**DESCRIPTION OF THE TASK:** Go to the line below containing "else if op = 0x43 then [(16, 3)]" and print exactly from there through the line containing "def patternTarget (t", both included. Print nothing else.

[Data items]
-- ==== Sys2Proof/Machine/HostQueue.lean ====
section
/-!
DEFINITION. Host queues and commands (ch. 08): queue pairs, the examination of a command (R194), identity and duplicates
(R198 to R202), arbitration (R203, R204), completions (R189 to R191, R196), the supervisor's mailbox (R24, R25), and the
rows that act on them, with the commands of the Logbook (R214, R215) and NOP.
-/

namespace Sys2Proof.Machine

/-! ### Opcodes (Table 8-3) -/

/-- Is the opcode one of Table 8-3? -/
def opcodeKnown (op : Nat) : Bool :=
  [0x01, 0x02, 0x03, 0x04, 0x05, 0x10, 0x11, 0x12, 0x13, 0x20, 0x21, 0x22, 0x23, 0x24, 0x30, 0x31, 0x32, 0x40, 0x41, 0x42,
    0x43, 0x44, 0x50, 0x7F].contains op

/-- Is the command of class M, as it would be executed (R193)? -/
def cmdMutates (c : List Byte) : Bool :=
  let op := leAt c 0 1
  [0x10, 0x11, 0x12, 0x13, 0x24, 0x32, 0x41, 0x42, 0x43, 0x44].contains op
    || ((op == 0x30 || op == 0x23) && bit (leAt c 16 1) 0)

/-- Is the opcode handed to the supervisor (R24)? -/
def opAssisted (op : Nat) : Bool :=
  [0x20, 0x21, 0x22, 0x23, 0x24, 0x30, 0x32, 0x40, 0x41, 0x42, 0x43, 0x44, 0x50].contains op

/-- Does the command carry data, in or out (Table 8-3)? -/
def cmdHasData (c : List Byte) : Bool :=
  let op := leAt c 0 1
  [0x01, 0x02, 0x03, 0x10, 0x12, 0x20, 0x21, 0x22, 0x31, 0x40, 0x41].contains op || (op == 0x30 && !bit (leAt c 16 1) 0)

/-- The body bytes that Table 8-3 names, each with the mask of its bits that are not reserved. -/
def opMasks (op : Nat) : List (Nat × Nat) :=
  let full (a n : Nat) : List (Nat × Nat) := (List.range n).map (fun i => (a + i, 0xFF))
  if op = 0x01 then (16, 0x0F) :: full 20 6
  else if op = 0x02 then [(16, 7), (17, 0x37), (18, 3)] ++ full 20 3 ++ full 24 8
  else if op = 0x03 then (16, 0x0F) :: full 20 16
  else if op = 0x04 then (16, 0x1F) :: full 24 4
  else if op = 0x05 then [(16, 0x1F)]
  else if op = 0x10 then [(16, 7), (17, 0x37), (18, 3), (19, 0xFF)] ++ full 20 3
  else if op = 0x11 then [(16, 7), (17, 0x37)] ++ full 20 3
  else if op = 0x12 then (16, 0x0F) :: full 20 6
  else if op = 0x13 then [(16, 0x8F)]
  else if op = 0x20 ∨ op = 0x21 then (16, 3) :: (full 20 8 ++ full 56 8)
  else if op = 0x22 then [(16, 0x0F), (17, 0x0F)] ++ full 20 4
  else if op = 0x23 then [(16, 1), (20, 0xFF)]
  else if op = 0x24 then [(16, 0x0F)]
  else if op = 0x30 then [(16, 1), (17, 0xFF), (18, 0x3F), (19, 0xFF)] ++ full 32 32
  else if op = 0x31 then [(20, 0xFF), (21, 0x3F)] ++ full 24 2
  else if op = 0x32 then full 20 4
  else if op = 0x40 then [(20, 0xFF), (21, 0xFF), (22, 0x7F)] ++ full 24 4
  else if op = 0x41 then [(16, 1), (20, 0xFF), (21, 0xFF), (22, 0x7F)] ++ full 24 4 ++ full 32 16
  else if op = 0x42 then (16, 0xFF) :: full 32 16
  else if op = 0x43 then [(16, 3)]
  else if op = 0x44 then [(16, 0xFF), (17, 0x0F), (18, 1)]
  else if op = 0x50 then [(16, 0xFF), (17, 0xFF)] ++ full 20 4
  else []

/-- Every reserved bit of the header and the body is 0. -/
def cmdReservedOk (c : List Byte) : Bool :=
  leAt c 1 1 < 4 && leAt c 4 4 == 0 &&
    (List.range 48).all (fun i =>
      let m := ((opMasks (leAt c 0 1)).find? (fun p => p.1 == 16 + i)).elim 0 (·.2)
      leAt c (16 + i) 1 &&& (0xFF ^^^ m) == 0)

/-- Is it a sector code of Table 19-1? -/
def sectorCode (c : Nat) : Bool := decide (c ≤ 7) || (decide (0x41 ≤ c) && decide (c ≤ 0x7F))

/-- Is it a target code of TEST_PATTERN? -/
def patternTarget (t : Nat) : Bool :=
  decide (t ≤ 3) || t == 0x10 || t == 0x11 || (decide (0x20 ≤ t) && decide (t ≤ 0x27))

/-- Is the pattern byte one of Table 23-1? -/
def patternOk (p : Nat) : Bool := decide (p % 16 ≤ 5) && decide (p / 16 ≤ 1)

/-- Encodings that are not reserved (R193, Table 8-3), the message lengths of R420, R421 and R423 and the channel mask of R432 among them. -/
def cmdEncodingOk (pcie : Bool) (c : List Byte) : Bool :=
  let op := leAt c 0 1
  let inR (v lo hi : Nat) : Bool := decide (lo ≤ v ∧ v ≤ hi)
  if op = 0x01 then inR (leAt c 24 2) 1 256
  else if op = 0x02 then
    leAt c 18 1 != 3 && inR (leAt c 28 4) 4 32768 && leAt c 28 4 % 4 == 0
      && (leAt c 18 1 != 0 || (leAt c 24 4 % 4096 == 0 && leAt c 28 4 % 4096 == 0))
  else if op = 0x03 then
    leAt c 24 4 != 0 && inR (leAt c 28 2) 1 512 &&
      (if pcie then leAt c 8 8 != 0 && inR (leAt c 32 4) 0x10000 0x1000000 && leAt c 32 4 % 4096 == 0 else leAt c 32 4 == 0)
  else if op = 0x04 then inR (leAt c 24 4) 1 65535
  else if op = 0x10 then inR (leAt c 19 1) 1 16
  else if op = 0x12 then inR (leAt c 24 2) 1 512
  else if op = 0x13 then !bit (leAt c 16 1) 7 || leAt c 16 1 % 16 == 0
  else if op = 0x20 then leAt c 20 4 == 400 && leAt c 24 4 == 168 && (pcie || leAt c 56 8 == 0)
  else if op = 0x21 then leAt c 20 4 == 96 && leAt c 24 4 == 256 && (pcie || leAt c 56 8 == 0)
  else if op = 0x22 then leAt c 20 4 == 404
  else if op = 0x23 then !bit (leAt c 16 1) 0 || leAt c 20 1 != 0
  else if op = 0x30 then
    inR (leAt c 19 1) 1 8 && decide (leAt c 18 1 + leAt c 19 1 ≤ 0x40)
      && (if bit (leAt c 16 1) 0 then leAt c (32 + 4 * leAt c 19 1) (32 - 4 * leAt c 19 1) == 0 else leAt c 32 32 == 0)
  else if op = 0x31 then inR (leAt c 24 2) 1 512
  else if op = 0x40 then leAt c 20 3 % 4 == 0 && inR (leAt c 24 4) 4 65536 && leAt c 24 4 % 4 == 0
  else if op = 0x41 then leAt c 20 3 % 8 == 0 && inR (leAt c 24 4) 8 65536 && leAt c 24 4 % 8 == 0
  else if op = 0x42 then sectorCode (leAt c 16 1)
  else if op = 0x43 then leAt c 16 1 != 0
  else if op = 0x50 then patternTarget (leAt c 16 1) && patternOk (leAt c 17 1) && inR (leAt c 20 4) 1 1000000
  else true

**COMPLETED EXERCISE:**
  else if op = 0x43 then [(16, 3)]
  else if op = 0x44 then [(16, 0xFF), (17, 0x0F), (18, 1)]
  else if op = 0x50 then [(16, 0xFF), (17, 0xFF)] ++ full 20 4
  else []

/-- Every reserved bit of the header and the body is 0. -/
def cmdReservedOk (c : List Byte) : Bool :=
  leAt c 1 1 < 4 && leAt c 4 4 == 0 &&
    (List.range 48).all (fun i =>
      let m := ((opMasks (leAt c 0 1)).find? (fun p => p.1 == 16 + i)).elim 0 (·.2)
      leAt c (16 + i) 1 &&& (0xFF ^^^ m) == 0)

/-- Is it a sector code of Table 19-1? -/
def sectorCode (c : Nat) : Bool := decide (c ≤ 7) || (decide (0x41 ≤ c) && decide (c ≤ 0x7F))

/-- Is it a target code of TEST_PATTERN? -/
def patternTarget (t : Nat) : Bool :=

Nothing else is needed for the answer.